Under the SOT bill transmitted to the Office of the President, labor only contracting exists when the job contractor merely supplies, recruits and places workers to a contractee, and when workers supplied to a contractee perform tasks that are listed by the industry to be directly related to the core business of the contractee, and when the contractee has direct control and supervision of the workers supplied by the contractor.
Senate labor committee chairman Joel Villanueva has said the bill clarifies ambiguities in existing laws that have allowed employers to go around the ban on labor only contracting.
The SOT bill also classifies workers into four types: regular, probationary, project and seasonal.
Once the bill becomes law, project and seasonal workers will have the same rights as regular employees like the payment of minimum wage and social protection benefits for the duration of their employment.
The classification aims to curb practices that misclassify employees and prevent them from obtaining regular status, Villanueva said in a recent statement.
The measure, however, does not totally ban labor only contracting. All contractors have to secure a license from the labor department to engage in job contracting.
Business groups have asked Duterte to veto the SOT bill, saying it would be inconsistent with the businesses’ constitutional right to contract labor as part of management prerogative.
They also warned that the bill could prod businesses into removing low-skilled jobs contracted out to service providers by using automation and artificial intelligence, redesigning work processes or transferring work to more investor-friendly foreign destinations.
Banning “endo” or endof-contract was one of the campaign promises of Duterte during the 2016 elections.

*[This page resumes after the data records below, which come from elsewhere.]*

-- ==== Sys2Proof/WellFormed.lean ====
section
/-! DEFINITION. Which commands are well-formed for a block of given size: every index names a unit of its space (R61).
The code fields and reserved bits of a word are checked by the decoder, and no value of `Instr` can carry a bad one. -/

namespace Sys2Proof

/-- Every index field of the command is inside its space (R61). A command that is not well-formed raises `BAD_INDEX` (R88). -/
def Instr.wellFormed (c : Config) : Instr → Bool
  | .now => true
  | .advance _ => true
  | .pinDrive p _ => decide (p.toNat < c.numPins)
  | .pinRead p => decide (p.toNat < c.numPins)
  | .pinConfig p _ _ _ => decide (p.toNat < c.numPins)
  | .pinAnalog p _ => decide (p.toNat < c.numPins)
  | .nodeAttach p n => decide (p.toNat < c.numPins) && decide (n.toNat < c.numNodes)
  | .nodeDetach p => decide (p.toNat < c.numPins)
  | .nodeRead n => decide (n.toNat < c.numNodes)
  | .portWrite r _ => decide (r.toNat < c.numPorts)
  | .portRead r => decide (r.toNat < c.numPorts)
  | .twConfigure e _ _ => decide (e.toNat < c.numEngines)
  | .twAttach e scl sda =>
      decide (e.toNat < c.numEngines) && decide (scl.toNat < c.numPins) && decide (sda.toNat < c.numPins)
  | .twReset e => decide (e.toNat < c.numEngines)
  | .twStatus e => decide (e.toNat < c.numEngines)

end Sys2Proof
end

He has issued an executive order implementing labor law provisions against illegal contracting but admitted that a law is needed to ban all forms of contractualization.
Last September, the President certified as urgent the bill that seeks to ban labor-only contracting, saying the practice is causing poverty and underemployment in the country.
Good enough
The country’s largest labor group said it still wants the President to sign the SOT bill even if it thinks the measure lacks teeth.
“We prefer that the proposed Security of Tenure law be signed by the President rather than remain silent while the employers and economic managers cannot give a few morsels to workers,” Trade Union Congress of the Philippines president Raymond Mendoza said.
While claiming that the bicameral process had been rushed, Mendoza expressed belief that the proposed law could eventually be amended to tighten some of its provisions.
Mendoza said the proposed SOT bill, if enacted into law, provides clearer definition of what labor only contracting (LOC) should be.
He said employers are calling for the President to veto the proposed measure because it categorically prohibits LOC, currently being widely practice by commercial firms.